* WORK TO COMPLETE *
Once the line with "base := 0x0B0010, s1" is found in the entries below, print it and each following line exactly, stopping after the line with "def regReset (a"; print nothing else.

* ENTRIES PROVIDED *
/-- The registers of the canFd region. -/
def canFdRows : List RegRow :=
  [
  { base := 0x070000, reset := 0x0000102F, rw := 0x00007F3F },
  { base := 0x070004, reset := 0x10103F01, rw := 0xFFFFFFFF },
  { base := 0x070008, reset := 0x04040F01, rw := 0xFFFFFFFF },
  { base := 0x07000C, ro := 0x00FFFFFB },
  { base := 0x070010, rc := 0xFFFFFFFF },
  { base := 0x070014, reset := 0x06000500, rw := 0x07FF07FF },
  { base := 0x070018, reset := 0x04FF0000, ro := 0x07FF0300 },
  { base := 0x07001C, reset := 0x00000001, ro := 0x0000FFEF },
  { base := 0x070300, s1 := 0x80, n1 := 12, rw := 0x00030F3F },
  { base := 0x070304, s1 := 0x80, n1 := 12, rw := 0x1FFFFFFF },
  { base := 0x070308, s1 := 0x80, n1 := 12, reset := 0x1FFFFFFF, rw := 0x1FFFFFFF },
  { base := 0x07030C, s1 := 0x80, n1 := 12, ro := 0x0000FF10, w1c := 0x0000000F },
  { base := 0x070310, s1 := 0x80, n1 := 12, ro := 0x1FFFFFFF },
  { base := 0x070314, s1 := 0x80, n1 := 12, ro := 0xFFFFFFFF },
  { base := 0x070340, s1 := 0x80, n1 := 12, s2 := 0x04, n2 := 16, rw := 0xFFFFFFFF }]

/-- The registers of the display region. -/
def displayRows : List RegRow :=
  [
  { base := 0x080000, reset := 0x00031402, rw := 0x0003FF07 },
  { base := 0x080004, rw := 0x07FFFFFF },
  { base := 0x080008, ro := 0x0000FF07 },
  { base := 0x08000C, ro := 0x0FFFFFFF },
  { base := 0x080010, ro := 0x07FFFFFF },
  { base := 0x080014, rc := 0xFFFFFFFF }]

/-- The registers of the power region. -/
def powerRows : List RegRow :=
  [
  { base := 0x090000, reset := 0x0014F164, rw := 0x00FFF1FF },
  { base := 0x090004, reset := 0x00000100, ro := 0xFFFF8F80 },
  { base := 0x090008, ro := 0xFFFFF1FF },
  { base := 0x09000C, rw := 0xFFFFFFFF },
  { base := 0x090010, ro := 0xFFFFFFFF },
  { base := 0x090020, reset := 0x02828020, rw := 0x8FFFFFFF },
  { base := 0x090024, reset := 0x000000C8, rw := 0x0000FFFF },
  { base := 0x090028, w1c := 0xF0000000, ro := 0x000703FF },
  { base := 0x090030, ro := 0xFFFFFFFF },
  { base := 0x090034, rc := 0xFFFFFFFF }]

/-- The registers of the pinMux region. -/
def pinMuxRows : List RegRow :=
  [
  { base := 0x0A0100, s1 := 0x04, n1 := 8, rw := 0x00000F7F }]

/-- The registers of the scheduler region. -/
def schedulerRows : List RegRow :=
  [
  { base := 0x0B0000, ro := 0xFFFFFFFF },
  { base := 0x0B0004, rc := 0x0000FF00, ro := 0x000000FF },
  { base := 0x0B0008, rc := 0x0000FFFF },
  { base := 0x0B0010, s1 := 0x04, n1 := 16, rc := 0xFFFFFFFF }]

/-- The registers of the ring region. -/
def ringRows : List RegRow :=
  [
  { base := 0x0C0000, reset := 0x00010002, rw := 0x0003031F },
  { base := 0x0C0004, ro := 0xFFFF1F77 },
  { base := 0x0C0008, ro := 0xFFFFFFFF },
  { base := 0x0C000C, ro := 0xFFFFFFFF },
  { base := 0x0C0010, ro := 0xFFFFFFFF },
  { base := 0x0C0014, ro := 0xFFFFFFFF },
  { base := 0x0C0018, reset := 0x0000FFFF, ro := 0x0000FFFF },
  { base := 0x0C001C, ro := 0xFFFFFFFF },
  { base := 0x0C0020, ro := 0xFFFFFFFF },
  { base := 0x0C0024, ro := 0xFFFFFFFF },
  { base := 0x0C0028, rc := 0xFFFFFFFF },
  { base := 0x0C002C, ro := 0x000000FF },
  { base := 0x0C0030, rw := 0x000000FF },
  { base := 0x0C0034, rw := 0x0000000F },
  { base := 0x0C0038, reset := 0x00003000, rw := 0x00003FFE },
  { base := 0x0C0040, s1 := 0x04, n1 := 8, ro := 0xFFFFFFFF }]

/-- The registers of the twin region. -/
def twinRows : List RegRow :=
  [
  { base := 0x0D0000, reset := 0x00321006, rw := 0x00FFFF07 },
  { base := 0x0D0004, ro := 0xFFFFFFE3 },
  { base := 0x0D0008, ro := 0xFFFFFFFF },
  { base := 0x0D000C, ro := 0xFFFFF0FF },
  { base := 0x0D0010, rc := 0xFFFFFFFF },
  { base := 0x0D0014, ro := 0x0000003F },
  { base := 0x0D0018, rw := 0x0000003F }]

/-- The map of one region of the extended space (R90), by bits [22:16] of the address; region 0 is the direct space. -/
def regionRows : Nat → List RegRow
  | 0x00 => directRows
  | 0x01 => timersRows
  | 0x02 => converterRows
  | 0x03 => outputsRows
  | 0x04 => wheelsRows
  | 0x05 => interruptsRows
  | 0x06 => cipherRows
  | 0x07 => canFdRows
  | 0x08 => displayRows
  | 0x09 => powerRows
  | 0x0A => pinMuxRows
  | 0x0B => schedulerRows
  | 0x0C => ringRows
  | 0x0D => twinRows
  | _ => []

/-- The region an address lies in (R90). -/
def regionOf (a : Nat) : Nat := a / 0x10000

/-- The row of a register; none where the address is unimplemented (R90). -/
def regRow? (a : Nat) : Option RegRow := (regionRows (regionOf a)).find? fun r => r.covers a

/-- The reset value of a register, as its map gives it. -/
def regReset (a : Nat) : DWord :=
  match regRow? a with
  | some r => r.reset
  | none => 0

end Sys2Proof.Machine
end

--

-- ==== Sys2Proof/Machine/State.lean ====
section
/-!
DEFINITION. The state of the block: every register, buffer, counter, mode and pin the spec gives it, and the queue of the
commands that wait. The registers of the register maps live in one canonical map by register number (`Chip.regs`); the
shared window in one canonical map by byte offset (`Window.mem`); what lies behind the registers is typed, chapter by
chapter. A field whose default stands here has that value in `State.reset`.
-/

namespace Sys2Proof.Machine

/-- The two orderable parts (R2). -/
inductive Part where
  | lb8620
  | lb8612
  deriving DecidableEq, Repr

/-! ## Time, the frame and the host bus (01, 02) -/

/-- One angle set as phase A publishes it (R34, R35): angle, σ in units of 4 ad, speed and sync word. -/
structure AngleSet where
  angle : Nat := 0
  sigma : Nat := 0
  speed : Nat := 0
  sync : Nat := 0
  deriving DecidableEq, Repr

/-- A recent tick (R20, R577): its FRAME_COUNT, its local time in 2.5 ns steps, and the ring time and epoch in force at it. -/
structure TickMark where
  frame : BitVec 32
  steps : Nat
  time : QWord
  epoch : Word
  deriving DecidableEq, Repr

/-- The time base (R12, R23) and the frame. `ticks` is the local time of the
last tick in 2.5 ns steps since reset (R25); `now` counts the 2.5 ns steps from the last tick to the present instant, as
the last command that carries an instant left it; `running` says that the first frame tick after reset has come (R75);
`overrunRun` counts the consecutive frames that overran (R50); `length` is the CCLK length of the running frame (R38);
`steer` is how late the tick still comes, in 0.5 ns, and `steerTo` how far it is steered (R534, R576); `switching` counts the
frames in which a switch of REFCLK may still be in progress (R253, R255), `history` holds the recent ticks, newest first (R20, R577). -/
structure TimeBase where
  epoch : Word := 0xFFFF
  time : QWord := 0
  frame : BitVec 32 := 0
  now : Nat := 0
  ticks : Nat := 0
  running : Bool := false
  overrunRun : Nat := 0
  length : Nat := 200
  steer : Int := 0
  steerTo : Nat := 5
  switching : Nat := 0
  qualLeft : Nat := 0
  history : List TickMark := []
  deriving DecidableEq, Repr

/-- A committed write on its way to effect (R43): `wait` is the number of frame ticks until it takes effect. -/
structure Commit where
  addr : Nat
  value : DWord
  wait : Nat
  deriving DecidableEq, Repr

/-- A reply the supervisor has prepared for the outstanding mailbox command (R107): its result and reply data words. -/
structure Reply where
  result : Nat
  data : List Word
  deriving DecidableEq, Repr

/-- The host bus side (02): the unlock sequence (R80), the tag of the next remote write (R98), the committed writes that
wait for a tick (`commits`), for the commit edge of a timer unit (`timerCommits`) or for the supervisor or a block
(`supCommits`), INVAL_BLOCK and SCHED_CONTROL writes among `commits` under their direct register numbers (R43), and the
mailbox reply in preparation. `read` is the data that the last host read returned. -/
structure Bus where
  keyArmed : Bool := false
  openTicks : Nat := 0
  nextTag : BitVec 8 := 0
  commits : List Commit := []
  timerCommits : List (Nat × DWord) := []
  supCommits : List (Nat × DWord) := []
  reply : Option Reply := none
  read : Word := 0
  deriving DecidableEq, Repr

* RESULT OF THE TASK *
  { base := 0x0B0010, s1 := 0x04, n1 := 16, rc := 0xFFFFFFFF }]

/-- The registers of the ring region. -/
def ringRows : List RegRow :=
  [
  { base := 0x0C0000, reset := 0x00010002, rw := 0x0003031F },
  { base := 0x0C0004, ro := 0xFFFF1F77 },
  { base := 0x0C0008, ro := 0xFFFFFFFF },
  { base := 0x0C000C, ro := 0xFFFFFFFF },
  { base := 0x0C0010, ro := 0xFFFFFFFF },
  { base := 0x0C0014, ro := 0xFFFFFFFF },
  { base := 0x0C0018, reset := 0x0000FFFF, ro := 0x0000FFFF },
  { base := 0x0C001C, ro := 0xFFFFFFFF },
  { base := 0x0C0020, ro := 0xFFFFFFFF },
  { base := 0x0C0024, ro := 0xFFFFFFFF },
  { base := 0x0C0028, rc := 0xFFFFFFFF },
  { base := 0x0C002C, ro := 0x000000FF },
  { base := 0x0C0030, rw := 0x000000FF },
  { base := 0x0C0034, rw := 0x0000000F },
  { base := 0x0C0038, reset := 0x00003000, rw := 0x00003FFE },
  { base := 0x0C0040, s1 := 0x04, n1 := 8, ro := 0xFFFFFFFF }]

/-- The registers of the twin region. -/
def twinRows : List RegRow :=
  [
  { base := 0x0D0000, reset := 0x00321006, rw := 0x00FFFF07 },
  { base := 0x0D0004, ro := 0xFFFFFFE3 },
  { base := 0x0D0008, ro := 0xFFFFFFFF },
  { base := 0x0D000C, ro := 0xFFFFF0FF },
  { base := 0x0D0010, rc := 0xFFFFFFFF },
  { base := 0x0D0014, ro := 0x0000003F },
  { base := 0x0D0018, rw := 0x0000003F }]

/-- The map of one region of the extended space (R90), by bits [22:16] of the address; region 0 is the direct space. -/
def regionRows : Nat → List RegRow
  | 0x00 => directRows
  | 0x01 => timersRows
  | 0x02 => converterRows
  | 0x03 => outputsRows
  | 0x04 => wheelsRows
  | 0x05 => interruptsRows
  | 0x06 => cipherRows
  | 0x07 => canFdRows
  | 0x08 => displayRows
  | 0x09 => powerRows
  | 0x0A => pinMuxRows
  | 0x0B => schedulerRows
  | 0x0C => ringRows
  | 0x0D => twinRows
  | _ => []

/-- The region an address lies in (R90). -/
def regionOf (a : Nat) : Nat := a / 0x10000

/-- The row of a register; none where the address is unimplemented (R90). -/
def regRow? (a : Nat) : Option RegRow := (regionRows (regionOf a)).find? fun r => r.covers a

/-- The reset value of a register, as its map gives it. -/
def regReset (a : Nat) : DWord :=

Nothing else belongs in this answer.